● **PROBLEM STATEMENT**
Print the records again, matching each line exactly.

----- GIVEN RECORDS

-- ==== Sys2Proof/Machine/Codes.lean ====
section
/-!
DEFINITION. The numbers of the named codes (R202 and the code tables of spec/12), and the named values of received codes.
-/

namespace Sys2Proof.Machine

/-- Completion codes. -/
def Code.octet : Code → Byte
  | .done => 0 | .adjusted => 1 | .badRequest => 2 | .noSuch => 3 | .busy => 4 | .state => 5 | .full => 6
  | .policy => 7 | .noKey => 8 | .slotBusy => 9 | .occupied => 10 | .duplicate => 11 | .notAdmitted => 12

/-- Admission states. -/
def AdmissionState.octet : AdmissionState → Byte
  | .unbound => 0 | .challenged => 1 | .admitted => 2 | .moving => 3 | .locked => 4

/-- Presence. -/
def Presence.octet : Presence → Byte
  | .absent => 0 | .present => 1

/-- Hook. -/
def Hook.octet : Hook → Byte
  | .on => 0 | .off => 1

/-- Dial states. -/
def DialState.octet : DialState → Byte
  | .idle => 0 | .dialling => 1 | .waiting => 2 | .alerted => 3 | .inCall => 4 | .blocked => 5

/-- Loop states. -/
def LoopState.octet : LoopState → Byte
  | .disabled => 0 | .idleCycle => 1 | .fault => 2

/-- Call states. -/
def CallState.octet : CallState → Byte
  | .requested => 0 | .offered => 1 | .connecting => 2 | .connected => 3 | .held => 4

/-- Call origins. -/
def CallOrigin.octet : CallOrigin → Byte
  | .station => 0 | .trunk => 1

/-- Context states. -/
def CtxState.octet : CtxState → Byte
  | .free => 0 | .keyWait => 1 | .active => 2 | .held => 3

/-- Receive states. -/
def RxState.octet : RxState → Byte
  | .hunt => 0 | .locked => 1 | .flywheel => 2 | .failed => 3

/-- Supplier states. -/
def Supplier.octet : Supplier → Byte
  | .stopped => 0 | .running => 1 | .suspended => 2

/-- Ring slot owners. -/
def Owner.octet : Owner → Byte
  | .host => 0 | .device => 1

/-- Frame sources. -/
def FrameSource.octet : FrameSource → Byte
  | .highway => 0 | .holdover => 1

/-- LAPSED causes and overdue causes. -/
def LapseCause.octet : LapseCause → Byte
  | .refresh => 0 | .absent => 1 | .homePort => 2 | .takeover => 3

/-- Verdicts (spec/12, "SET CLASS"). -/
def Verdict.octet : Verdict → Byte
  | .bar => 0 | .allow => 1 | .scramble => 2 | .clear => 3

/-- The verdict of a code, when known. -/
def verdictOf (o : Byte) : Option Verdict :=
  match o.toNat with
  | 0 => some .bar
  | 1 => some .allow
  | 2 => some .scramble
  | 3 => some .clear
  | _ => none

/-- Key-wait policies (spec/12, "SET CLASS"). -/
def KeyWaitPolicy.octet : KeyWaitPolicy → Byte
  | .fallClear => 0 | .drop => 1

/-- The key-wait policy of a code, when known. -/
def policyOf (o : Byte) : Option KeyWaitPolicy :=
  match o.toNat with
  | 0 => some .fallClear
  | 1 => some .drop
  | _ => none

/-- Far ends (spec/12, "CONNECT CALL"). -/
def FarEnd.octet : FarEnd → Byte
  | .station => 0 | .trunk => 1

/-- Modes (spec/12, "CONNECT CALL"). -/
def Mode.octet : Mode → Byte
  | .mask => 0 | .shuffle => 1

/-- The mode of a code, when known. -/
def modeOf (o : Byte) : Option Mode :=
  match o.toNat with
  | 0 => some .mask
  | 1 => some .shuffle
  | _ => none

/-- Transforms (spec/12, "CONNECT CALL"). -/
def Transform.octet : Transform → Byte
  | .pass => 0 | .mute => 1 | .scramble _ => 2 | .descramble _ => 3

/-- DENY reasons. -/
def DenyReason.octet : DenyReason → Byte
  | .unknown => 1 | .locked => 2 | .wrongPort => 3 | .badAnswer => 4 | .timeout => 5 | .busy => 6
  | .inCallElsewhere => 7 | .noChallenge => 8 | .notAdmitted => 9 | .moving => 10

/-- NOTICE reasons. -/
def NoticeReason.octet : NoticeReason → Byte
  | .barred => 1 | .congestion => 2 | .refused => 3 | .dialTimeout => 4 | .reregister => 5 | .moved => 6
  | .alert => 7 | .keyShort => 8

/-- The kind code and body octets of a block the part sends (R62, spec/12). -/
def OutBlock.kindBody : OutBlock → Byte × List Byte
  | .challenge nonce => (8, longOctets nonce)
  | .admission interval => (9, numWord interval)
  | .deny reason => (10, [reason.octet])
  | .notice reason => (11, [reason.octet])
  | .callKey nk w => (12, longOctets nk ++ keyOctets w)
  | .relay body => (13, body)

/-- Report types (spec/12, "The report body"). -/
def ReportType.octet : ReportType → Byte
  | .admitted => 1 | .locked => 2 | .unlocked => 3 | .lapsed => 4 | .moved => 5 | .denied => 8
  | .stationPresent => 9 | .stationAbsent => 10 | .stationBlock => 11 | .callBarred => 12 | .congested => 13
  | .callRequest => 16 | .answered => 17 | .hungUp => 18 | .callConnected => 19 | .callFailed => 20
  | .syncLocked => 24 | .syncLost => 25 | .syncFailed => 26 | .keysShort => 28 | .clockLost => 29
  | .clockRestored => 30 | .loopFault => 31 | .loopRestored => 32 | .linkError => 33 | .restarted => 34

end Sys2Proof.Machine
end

----------

● **PROBLEM SOLUTION**
-- ==== Sys2Proof/Machine/Codes.lean ====
section
/-!
DEFINITION. The numbers of the named codes (R202 and the code tables of spec/12), and the named values of received codes.
-/

namespace Sys2Proof.Machine

/-- Completion codes. -/
def Code.octet : Code → Byte
  | .done => 0 | .adjusted => 1 | .badRequest => 2 | .noSuch => 3 | .busy => 4 | .state => 5 | .full => 6
  | .policy => 7 | .noKey => 8 | .slotBusy => 9 | .occupied => 10 | .duplicate => 11 | .notAdmitted => 12

/-- Admission states. -/
def AdmissionState.octet : AdmissionState → Byte
  | .unbound => 0 | .challenged => 1 | .admitted => 2 | .moving => 3 | .locked => 4

/-- Presence. -/
def Presence.octet : Presence → Byte
  | .absent => 0 | .present => 1

/-- Hook. -/
def Hook.octet : Hook → Byte
  | .on => 0 | .off => 1

/-- Dial states. -/
def DialState.octet : DialState → Byte
  | .idle => 0 | .dialling => 1 | .waiting => 2 | .alerted => 3 | .inCall => 4 | .blocked => 5

/-- Loop states. -/
def LoopState.octet : LoopState → Byte
  | .disabled => 0 | .idleCycle => 1 | .fault => 2

/-- Call states. -/
def CallState.octet : CallState → Byte
  | .requested => 0 | .offered => 1 | .connecting => 2 | .connected => 3 | .held => 4

/-- Call origins. -/
def CallOrigin.octet : CallOrigin → Byte
  | .station => 0 | .trunk => 1

/-- Context states. -/
def CtxState.octet : CtxState → Byte
  | .free => 0 | .keyWait => 1 | .active => 2 | .held => 3

/-- Receive states. -/
def RxState.octet : RxState → Byte
  | .hunt => 0 | .locked => 1 | .flywheel => 2 | .failed => 3

/-- Supplier states. -/
def Supplier.octet : Supplier → Byte
  | .stopped => 0 | .running => 1 | .suspended => 2

/-- Ring slot owners. -/
def Owner.octet : Owner → Byte
  | .host => 0 | .device => 1

/-- Frame sources. -/
def FrameSource.octet : FrameSource → Byte
  | .highway => 0 | .holdover => 1

/-- LAPSED causes and overdue causes. -/
def LapseCause.octet : LapseCause → Byte
  | .refresh => 0 | .absent => 1 | .homePort => 2 | .takeover => 3

/-- Verdicts (spec/12, "SET CLASS"). -/
def Verdict.octet : Verdict → Byte
  | .bar => 0 | .allow => 1 | .scramble => 2 | .clear => 3

/-- The verdict of a code, when known. -/
def verdictOf (o : Byte) : Option Verdict :=
  match o.toNat with
  | 0 => some .bar
  | 1 => some .allow
  | 2 => some .scramble
  | 3 => some .clear
  | _ => none

/-- Key-wait policies (spec/12, "SET CLASS"). -/
def KeyWaitPolicy.octet : KeyWaitPolicy → Byte
  | .fallClear => 0 | .drop => 1

/-- The key-wait policy of a code, when known. -/
def policyOf (o : Byte) : Option KeyWaitPolicy :=
  match o.toNat with
  | 0 => some .fallClear
  | 1 => some .drop
  | _ => none

/-- Far ends (spec/12, "CONNECT CALL"). -/
def FarEnd.octet : FarEnd → Byte
  | .station => 0 | .trunk => 1

/-- Modes (spec/12, "CONNECT CALL"). -/
def Mode.octet : Mode → Byte
  | .mask => 0 | .shuffle => 1

/-- The mode of a code, when known. -/
def modeOf (o : Byte) : Option Mode :=
  match o.toNat with
  | 0 => some .mask
  | 1 => some .shuffle
  | _ => none

/-- Transforms (spec/12, "CONNECT CALL"). -/
def Transform.octet : Transform → Byte
  | .pass => 0 | .mute => 1 | .scramble _ => 2 | .descramble _ => 3

/-- DENY reasons. -/
def DenyReason.octet : DenyReason → Byte
  | .unknown => 1 | .locked => 2 | .wrongPort => 3 | .badAnswer => 4 | .timeout => 5 | .busy => 6
  | .inCallElsewhere => 7 | .noChallenge => 8 | .notAdmitted => 9 | .moving => 10

/-- NOTICE reasons. -/
def NoticeReason.octet : NoticeReason → Byte
  | .barred => 1 | .congestion => 2 | .refused => 3 | .dialTimeout => 4 | .reregister => 5 | .moved => 6
  | .alert => 7 | .keyShort => 8

/-- The kind code and body octets of a block the part sends (R62, spec/12). -/
def OutBlock.kindBody : OutBlock → Byte × List Byte
  | .challenge nonce => (8, longOctets nonce)
  | .admission interval => (9, numWord interval)
  | .deny reason => (10, [reason.octet])
  | .notice reason => (11, [reason.octet])
  | .callKey nk w => (12, longOctets nk ++ keyOctets w)
  | .relay body => (13, body)

/-- Report types (spec/12, "The report body"). -/
def ReportType.octet : ReportType → Byte
  | .admitted => 1 | .locked => 2 | .unlocked => 3 | .lapsed => 4 | .moved => 5 | .denied => 8
  | .stationPresent => 9 | .stationAbsent => 10 | .stationBlock => 11 | .callBarred => 12 | .congested => 13
  | .callRequest => 16 | .answered => 17 | .hungUp => 18 | .callConnected => 19 | .callFailed => 20
  | .syncLocked => 24 | .syncLost => 25 | .syncFailed => 26 | .keysShort => 28 | .clockLost => 29
  | .clockRestored => 30 | .loopFault => 31 | .loopRestored => 32 | .linkError => 33 | .restarted => 34

end Sys2Proof.Machine
end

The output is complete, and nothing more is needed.